> Assigned task
Copy, word for word, the lines of the entries below between the one with "def ballot (f" and the one with "MATCH_LEAD (R279). -/", inclusive, and leave out everything else.

> Source data

-- ==== Sys2Proof/Machine/CrossLane.lean ====
section
/-!
DEFINITION. Cross-lane words: shuffles, broadcast, votes, matches, reductions, scans and compress (R275 to R281).
-/
namespace Sys2Proof.Machine

/-- Does a lane participate (R275)? -/
def partIn (c : Src) (j : Nat) : Bool := (active c.s).getLsbD j
/-- The participating lanes in ascending order. -/
def parts (c : Src) : List Nat := Mask.toList (active c.s)

/-- A cross-lane word that writes a uniform register once, when some lane participates (R278, R280, R283). -/
def crossUni (i : Instr) (wa : Nat) (d : Byte) (f : Src → Nat) (s0 : State) : State :=
  judge i [] (active s0) (withStreams wa 0 0 (fun c _ s =>
    done (if active c.s = 0 then s else kPut s.cur.gid d.toNat (.ofNat 64 (f c)) s))) s0

/-! ### Shuffles and broadcast -/

/-- The source lane of a shuffle, and whether it lies inside the segment: sub-op, segment width, wrap, lane, b (R276). -/
def shflFrom (op w : Nat) (wrap : Bool) (l b : Nat) : Nat × Bool :=
  let base := l - l % w
  let s := b % w
  match op with
  | 0 => (base + s, true)
  | 1 => if wrap then (base + (l % w + w - s) % w, true) else (l - b, b < 32 && base + b ≤ l)
  | 2 => if wrap then (base + (l % w + s) % w, true) else (l + b, b < 32 && l + b < base + w)
  | _ => (l ^^^ s, true)

/-- A shuffle (R276). -/
def shfl (i : Instr) (f : FR) (op : Nat) : State → State :=
  let w := tyBits f.ty
  vecRun i w 32 w false (fun c l =>
    let q := shflFrom op (32 / 2 ^ (f.mo.toNat % 8)) (f.mo.getLsbD 3) l (srcB c l f.b f.bk 32)
    let ok := q.2 && partIn c q.1
    { v := regsOf f.d.toNat w (if ok then srcA c q.1 f.a f.ak w else srcBits c.s l f.c f.ck w),
      p := if f.mo.getLsbD 4 then [(f.mo.toNat / 32, ok)] else [] })
/-- SHFL_IDX (R276). -/
def execShflIdx (f : FR) (s : State) : Out := .next (shfl (.shflIdx f) f 0 s)
/-- SHFL_UP (R276). -/
def execShflUp (f : FR) (s : State) : Out := .next (shfl (.shflUp f) f 1 s)
/-- SHFL_DOWN (R276). -/
def execShflDown (f : FR) (s : State) : Out := .next (shfl (.shflDown f) f 2 s)
/-- SHFL_XOR (R276). -/
def execShflXor (f : FR) (s : State) : Out := .next (shfl (.shflXor f) f 3 s)

/-- BCAST (R277). a of lane b mod 32 where that lane participates, else the lane's own. -/
def execBcast (f : FR) (s : State) : Out :=
  let w := tyBits f.ty
  .next (vecRun (.bcast f) w 0 w false (fun c l =>
    let j := srcBits c.s l f.b f.bk 32 % 32
    { v := regsOf f.d.toNat w (srcA c (if partIn c j then j else l) f.a f.ak w) }) s)

/-! ### Votes -/

/-- A lane's input to a vote (R278). -/
def voteBit (f : FR) (c : Src) (j : Nat) : Bool :=
  (if f.mo.getLsbD 3 then srcA c j f.a f.ak 32 != 0 else pGet c.s c.s.cur.gid j f.a.toNat) != f.mo.getLsbD 0
/-- A vote that writes one predicate value to every participating lane. -/
def voteP (i : Instr) (f : FR) (r : List Bool → Bool) : State → State :=
  vecRun i 32 0 0 false (fun c _ => { p := [(f.d.toNat, r ((parts c).map (voteBit f c)))] })
/-- VOTE_ALL (R278). -/
def execVoteAll (f : FR) (s : State) : Out := .next (voteP (.voteAll f) f (fun l => l.all id) s)
/-- VOTE_ANY (R278). -/
def execVoteAny (f : FR) (s : State) : Out := .next (voteP (.voteAny f) f (fun l => l.any id) s)
/-- VOTE_UNI (R278). -/
def execVoteUni (f : FR) (s : State) : Out := .next (voteP (.voteUni f) f (fun l => l.all id || !l.any id) s)
/-- The ballot mask, or the number of its bits under `.cnt` (R278). -/
def ballot (f : FR) (c : Src) : Nat :=
  let l := (parts c).filter (voteBit f c)
  if f.mo.getLsbD 2 then l.length else l.foldl (fun n j => n + 2 ^ j) 0
/-- VOTE_BALLOT (R278). -/
def execVoteBallot (f : FR) (s : State) : Out :=
  .next (if f.mo.getLsbD 1 then crossUni (.voteBallot f) 32 f.d (ballot f) s
    else vecRun (.voteBallot f) 32 0 32 false (fun c _ => { v := [(f.d.toNat, .ofNat 32 (ballot f c))] }) s)

/-! ### Matches -/

/-- The participating lanes whose key equals a lane's (R279). -/
def peers (f : FR) (c : Src) (l : Nat) : List Nat :=
  (parts c).filter (fun j => srcA c j f.a f.ak (tyBits f.ty) == srcA c l f.a f.ak (tyBits f.ty))
/-- A match that writes a number to each participating lane (R279). -/
def matchV (i : Instr) (f : FR) (r : Nat → List Nat → Nat) : State → State :=
  vecRun i (tyBits f.ty) 0 32 false (fun c l => { v := [(f.d.toNat, .ofNat 32 (r l (peers f c l)))] })
/-- MATCH_MASK (R279). -/
def execMatchMask (f : FR) (s : State) : Out := .next (matchV (.matchMask f) f (fun _ ps => ps.foldl (fun n j => n + 2 ^ j) 0) s)
/-- MATCH_LEAD (R279). -/
def execMatchLead (f : FR) (s : State) : Out := .next (matchV (.matchLead f) f (fun l ps => ps.headD l) s)
/-- MATCH_RANK (R279). -/
def execMatchRank (f : FR) (s : State) : Out := .next (matchV (.matchRank f) f (fun l ps => (ps.filter (fun j => decide (j < l))).length) s)
/-- MATCH_UNI (R279). -/
def execMatchUni (f : FR) (s : State) : Out :=
  .next (vecRun (.matchUni f) (tyBits f.ty) 0 0 false (fun c l => { p := [(f.d.toNat, (peers f c l).length == (parts c).length)] }) s)

/-! ### Reductions and scans -/

/-- A combining step on operand bits (R280). -/
abbrev Comb := Nat → Nat → Nat → Nat
/-- Is the type a floating one? -/
def isFp (f : FR) : Bool := f.ty.toNat = 11 || f.ty.toNat = 12
def combAdd (f : FR) : Comb := fun mode a b => if isFp f then fpAdd (fmtOf f.ty) mode a b else (a + b) % 2 ^ tyBits f.ty
def combMin (f : FR) : Comb := fun _ a b => if isFp f then fpPick (fmtOf f.ty) false false a b else if readAs f.ty b < readAs f.ty a then b else a
def combMax (f : FR) : Comb := fun _ a b => if isFp f then fpPick (fmtOf f.ty) true false a b else if readAs f.ty a < readAs f.ty b then b else a
def combAnd : Comb := fun _ a b => a &&& b
def combOr : Comb := fun _ a b => a ||| b
def combXor : Comb := fun _ a b => a ^^^ b

/-- A lane's operand of a reduction. -/
def redIn (f : FR) (c : Src) (j : Nat) : Nat := if isFp f then fpA c j f false else srcA c j f.a f.ak (tyBits f.ty)
/-- The running values over participating lanes in ascending order, with their lanes (R280). -/
def running (f : FR) (op : Comb) (c : Src) : List (Nat × Nat) :=
  ((parts c).foldl (fun (p : Option Nat × List (Nat × Nat)) j =>
    let x := match p.1 with
      | none => redIn f c j
      | some a => op (modeOf c.s) a (redIn f c j)
    (some x, p.2 ++ [(j, x)])) (none, [])).2

/-- A reduction (R280): the final value to every participating lane, or to kd. -/
def redux (i : Instr) (f : FR) (op : Comb) (s : State) : State :=
  let w := tyBits f.ty
  let last := fun (c : Src) => ((running f op c).getLast?.map Prod.snd).getD 0
  if f.mo.getLsbD 0 then crossUni i w f.d (fun c => if isFp f then last c else extTo 64 f.ty (last c)) s
  else vecRun i w 0 w false (fun c _ => { v := regsOf f.d.toNat w (last c) }) s
/-- REDUX_ADD (R280). -/
def execReduxAdd (f : FR) (s : State) : Out := .next (redux (.reduxAdd f) f (combAdd f) s)
/-- REDUX_MIN (R280). -/
def execReduxMin (f : FR) (s : State) : Out := .next (redux (.reduxMin f) f (combMin f) s)
/-- REDUX_MAX (R280). -/
def execReduxMax (f : FR) (s : State) : Out := .next (redux (.reduxMax f) f (combMax f) s)
/-- REDUX_AND (R280). -/
def execReduxAnd (f : FR) (s : State) : Out := .next (redux (.reduxAnd f) f combAnd s)
/-- REDUX_OR (R280). -/
def execReduxOr (f : FR) (s : State) : Out := .next (redux (.reduxOr f) f combOr s)
/-- REDUX_XOR (R280). -/
def execReduxXor (f : FR) (s : State) : Out := .next (redux (.reduxXor f) f combXor s)

/-- A scan (R280): the running value, or under `.excl` the previous participating lane's, the first receiving `unit_`. -/
def scan (i : Instr) (f : FR) (op : Comb) (unit_ : Nat) : State → State :=
  let w := tyBits f.ty
  vecRun i w 0 w false (fun c l =>
    let r := running f op c
    let x := if f.mo.getLsbD 1 then ((r.filter (fun q => decide (q.1 < l))).getLast?.map Prod.snd).getD unit_ else Tab.get 0 r l
    { v := regsOf f.d.toNat w x })
/-- The type's largest value, +∞ for a floating type (R280). -/
def largest (f : FR) : Nat :=
  if isFp f then pack (fmtOf f.ty) 0 0 false (.inf false) else if tySigned f.ty then 2 ^ (tyBits f.ty - 1) - 1 else 2 ^ tyBits f.ty - 1
/-- The type's smallest value, −∞ for a floating type (R280). -/
def smallest (f : FR) : Nat :=
  if isFp f then pack (fmtOf f.ty) 0 0 false (.inf true) else if tySigned f.ty then 2 ^ (tyBits f.ty - 1) else 0
/-- SCAN_ADD (R280). -/
def execScanAdd (f : FR) (s : State) : Out := .next (scan (.scanAdd f) f (combAdd f) 0 s)
/-- SCAN_MIN (R280). -/
def execScanMin (f : FR) (s : State) : Out := .next (scan (.scanMin f) f (combMin f) (largest f) s)
/-- SCAN_MAX (R280). -/
def execScanMax (f : FR) (s : State) : Out := .next (scan (.scanMax f) f (combMax f) (smallest f) s)
/-- SCAN_AND (R280). -/
def execScanAnd (f : FR) (s : State) : Out := .next (scan (.scanAnd f) f combAnd (2 ^ tyBits f.ty - 1) s)
/-- SCAN_OR (R280). -/
def execScanOr (f : FR) (s : State) : Out := .next (scan (.scanOr f) f combOr 0 s)
/-- SCAN_XOR (R280). -/
def execScanXor (f : FR) (s : State) : Out := .next (scan (.scanXor f) f combXor 0 s)

/-- COMPRESS (R281). The i-th issuing lane, active or not, receives a of the i-th participating lane. -/
def execCompress (f : FR) (s0 : State) : Out :=
  let w := tyBits f.ty
  .next (judge (.compress f) [] (active s0) (withStreams w 0 w (fun c dst s =>
    let pairs := (Mask.toList c.s.cur.lanes).zip ((parts c).map (fun j => srcA c j f.a f.ak w))
    let s := if c.s.cur.ext.bindD.isSome then
        dst.foldl (fun s d => match pairs.find? (fun q => q.1 == d.lane) with
          | some q => storeAt s.cur.gid d.run.va { loc := d.run.loc } (d.bytes (leBytes (w / 8) q.2)) s
          | none => s) s
      else pairs.foldl (fun s q => putOut s.cur.gid q.1 { v := regsOf f.d.toNat w q.2 } s) s
    done s)) s0)

end Sys2Proof.Machine
end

> Exercise solution
def ballot (f : FR) (c : Src) : Nat :=
  let l := (parts c).filter (voteBit f c)
  if f.mo.getLsbD 2 then l.length else l.foldl (fun n j => n + 2 ^ j) 0
/-- VOTE_BALLOT (R278). -/
def execVoteBallot (f : FR) (s : State) : Out :=
  .next (if f.mo.getLsbD 1 then crossUni (.voteBallot f) 32 f.d (ballot f) s
    else vecRun (.voteBallot f) 32 0 32 false (fun c _ => { v := [(f.d.toNat, .ofNat 32 (ballot f c))] }) s)

/-! ### Matches -/

/-- The participating lanes whose key equals a lane's (R279). -/
def peers (f : FR) (c : Src) (l : Nat) : List Nat :=
  (parts c).filter (fun j => srcA c j f.a f.ak (tyBits f.ty) == srcA c l f.a f.ak (tyBits f.ty))
/-- A match that writes a number to each participating lane (R279). -/
def matchV (i : Instr) (f : FR) (r : Nat → List Nat → Nat) : State → State :=
  vecRun i (tyBits f.ty) 0 32 false (fun c l => { v := [(f.d.toNat, .ofNat 32 (r l (peers f c l)))] })
/-- MATCH_MASK (R279). -/
def execMatchMask (f : FR) (s : State) : Out := .next (matchV (.matchMask f) f (fun _ ps => ps.foldl (fun n j => n + 2 ^ j) 0) s)
/-- MATCH_LEAD (R279). -/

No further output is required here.